**Exercise details:**
In the entries that follow, count each line containing "planTqpush" and state the total, nothing more.

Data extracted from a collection
= Beginning of Section =
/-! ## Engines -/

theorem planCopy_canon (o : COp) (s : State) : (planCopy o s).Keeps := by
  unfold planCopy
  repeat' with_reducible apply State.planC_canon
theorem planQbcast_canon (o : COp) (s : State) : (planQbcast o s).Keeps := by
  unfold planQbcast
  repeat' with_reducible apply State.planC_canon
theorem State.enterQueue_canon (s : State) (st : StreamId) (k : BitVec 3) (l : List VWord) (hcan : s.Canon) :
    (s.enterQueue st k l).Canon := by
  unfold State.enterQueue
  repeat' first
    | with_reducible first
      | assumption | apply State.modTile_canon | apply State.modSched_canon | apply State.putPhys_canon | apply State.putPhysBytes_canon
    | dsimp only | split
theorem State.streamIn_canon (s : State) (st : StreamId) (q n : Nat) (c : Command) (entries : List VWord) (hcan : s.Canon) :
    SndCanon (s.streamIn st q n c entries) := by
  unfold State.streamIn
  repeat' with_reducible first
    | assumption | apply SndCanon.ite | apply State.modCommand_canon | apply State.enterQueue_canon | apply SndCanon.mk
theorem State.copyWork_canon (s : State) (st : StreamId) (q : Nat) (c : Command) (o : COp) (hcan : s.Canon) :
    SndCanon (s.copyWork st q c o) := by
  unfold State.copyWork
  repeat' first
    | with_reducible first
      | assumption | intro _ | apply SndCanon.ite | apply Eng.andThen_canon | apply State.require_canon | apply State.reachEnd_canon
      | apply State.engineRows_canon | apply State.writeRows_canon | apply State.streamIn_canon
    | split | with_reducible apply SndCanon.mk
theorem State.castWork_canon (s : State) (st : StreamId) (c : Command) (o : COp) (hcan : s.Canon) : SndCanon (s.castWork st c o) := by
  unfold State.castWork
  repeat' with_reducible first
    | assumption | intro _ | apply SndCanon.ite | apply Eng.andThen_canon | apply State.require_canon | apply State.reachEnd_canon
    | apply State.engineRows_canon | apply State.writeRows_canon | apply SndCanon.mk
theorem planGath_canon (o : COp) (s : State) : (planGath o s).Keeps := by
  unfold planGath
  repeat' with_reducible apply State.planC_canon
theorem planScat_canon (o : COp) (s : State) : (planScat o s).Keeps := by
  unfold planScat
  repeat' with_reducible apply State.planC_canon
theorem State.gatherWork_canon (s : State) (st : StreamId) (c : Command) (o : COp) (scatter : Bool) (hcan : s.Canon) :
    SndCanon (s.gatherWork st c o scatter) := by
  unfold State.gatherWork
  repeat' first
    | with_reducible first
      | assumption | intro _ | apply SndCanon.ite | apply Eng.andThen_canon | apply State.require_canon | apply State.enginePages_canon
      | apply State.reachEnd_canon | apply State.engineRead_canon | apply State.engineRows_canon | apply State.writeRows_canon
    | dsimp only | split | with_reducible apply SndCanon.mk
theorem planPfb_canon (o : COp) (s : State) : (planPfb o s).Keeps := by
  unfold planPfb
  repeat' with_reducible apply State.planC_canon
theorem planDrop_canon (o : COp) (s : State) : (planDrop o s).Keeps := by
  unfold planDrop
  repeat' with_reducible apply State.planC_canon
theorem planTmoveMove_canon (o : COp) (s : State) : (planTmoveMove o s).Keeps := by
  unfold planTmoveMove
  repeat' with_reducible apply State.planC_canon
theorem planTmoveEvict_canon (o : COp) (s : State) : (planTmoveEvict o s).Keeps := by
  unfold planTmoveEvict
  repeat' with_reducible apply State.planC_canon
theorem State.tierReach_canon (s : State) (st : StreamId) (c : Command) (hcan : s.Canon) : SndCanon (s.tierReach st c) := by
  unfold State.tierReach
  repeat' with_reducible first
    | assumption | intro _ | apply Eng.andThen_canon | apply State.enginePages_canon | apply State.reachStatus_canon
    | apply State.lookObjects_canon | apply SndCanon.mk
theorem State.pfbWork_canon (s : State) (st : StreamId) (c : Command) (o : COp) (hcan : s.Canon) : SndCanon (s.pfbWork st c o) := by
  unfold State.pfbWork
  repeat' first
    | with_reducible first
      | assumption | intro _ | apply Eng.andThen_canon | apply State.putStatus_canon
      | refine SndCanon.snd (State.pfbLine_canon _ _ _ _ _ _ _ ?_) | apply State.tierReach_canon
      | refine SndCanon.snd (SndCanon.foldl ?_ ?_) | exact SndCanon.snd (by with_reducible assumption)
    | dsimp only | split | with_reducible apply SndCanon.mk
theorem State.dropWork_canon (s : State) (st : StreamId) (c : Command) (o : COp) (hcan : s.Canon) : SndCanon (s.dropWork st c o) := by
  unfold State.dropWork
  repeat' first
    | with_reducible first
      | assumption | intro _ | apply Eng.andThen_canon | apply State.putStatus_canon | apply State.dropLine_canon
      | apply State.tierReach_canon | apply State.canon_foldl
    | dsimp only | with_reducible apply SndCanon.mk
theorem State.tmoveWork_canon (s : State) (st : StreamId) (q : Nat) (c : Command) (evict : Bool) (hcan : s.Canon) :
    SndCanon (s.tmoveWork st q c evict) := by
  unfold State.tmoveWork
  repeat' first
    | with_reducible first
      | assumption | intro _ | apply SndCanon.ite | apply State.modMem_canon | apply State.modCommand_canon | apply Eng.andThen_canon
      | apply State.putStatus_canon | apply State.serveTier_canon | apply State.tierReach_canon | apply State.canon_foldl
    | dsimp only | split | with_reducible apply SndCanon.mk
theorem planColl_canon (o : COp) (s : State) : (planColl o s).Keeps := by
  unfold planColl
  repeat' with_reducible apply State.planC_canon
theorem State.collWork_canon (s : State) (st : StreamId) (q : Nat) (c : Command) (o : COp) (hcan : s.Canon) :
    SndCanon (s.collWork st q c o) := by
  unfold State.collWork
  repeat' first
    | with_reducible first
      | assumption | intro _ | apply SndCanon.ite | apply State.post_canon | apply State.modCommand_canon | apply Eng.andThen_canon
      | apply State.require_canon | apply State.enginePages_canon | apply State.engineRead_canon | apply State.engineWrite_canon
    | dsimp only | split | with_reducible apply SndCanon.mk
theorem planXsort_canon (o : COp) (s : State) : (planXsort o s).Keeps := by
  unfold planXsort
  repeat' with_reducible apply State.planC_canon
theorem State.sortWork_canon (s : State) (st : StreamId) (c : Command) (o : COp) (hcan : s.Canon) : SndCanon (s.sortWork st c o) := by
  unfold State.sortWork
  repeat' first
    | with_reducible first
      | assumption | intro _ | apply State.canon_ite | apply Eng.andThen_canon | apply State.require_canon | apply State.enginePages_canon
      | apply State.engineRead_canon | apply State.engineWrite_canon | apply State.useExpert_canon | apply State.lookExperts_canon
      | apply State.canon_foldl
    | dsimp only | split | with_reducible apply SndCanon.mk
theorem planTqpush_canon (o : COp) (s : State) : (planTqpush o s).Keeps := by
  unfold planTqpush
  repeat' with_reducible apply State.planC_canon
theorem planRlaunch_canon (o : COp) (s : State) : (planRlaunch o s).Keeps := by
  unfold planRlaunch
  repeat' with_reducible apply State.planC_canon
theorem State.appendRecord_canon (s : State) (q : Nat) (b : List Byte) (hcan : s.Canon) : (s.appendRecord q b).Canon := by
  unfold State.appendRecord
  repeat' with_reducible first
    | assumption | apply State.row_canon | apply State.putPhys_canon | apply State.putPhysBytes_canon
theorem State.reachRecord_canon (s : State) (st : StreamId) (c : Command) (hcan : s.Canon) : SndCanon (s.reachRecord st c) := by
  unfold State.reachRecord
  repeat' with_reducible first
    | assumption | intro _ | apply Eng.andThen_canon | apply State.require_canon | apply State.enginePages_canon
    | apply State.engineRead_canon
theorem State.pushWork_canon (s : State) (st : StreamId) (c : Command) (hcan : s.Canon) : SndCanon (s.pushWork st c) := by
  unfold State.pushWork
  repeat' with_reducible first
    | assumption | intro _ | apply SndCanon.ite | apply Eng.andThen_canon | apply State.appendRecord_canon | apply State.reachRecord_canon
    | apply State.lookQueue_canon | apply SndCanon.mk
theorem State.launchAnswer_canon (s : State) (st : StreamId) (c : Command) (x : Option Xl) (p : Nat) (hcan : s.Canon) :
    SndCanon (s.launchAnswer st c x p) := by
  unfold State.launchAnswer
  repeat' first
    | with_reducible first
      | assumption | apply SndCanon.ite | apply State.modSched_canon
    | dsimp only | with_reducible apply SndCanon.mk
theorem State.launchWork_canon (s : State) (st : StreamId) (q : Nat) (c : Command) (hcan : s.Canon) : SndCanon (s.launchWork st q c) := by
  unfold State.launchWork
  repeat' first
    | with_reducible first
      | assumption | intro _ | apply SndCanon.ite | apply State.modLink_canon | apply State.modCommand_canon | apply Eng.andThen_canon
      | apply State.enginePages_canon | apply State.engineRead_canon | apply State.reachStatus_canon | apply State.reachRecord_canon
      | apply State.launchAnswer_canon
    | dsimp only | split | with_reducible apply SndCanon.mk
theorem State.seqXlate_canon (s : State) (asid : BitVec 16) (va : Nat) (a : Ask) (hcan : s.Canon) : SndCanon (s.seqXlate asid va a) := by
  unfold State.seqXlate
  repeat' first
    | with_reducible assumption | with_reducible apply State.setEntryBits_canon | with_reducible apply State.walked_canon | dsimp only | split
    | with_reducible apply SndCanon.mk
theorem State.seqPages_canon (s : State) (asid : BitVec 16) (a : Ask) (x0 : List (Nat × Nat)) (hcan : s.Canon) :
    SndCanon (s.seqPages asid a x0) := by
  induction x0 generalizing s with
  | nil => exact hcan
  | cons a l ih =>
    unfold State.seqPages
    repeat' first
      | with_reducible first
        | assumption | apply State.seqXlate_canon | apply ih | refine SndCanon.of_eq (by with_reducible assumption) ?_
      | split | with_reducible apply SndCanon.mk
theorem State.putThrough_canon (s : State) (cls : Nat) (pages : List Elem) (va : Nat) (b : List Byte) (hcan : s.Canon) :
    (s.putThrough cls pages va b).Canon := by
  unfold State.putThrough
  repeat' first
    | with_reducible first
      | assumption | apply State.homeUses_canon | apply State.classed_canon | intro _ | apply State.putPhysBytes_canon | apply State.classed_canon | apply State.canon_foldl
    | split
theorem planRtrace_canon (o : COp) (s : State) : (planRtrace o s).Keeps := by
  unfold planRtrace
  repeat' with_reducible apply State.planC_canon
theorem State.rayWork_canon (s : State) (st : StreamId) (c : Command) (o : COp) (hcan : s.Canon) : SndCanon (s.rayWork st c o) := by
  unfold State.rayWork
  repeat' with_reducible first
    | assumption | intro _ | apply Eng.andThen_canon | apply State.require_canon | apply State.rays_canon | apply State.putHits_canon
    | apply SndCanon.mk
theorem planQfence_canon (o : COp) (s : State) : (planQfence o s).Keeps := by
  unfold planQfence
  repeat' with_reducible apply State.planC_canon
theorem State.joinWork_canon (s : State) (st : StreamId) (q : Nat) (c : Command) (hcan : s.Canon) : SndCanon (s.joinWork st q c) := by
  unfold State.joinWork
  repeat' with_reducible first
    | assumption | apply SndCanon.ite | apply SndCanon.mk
= End of Section =
**Expected answer:**
2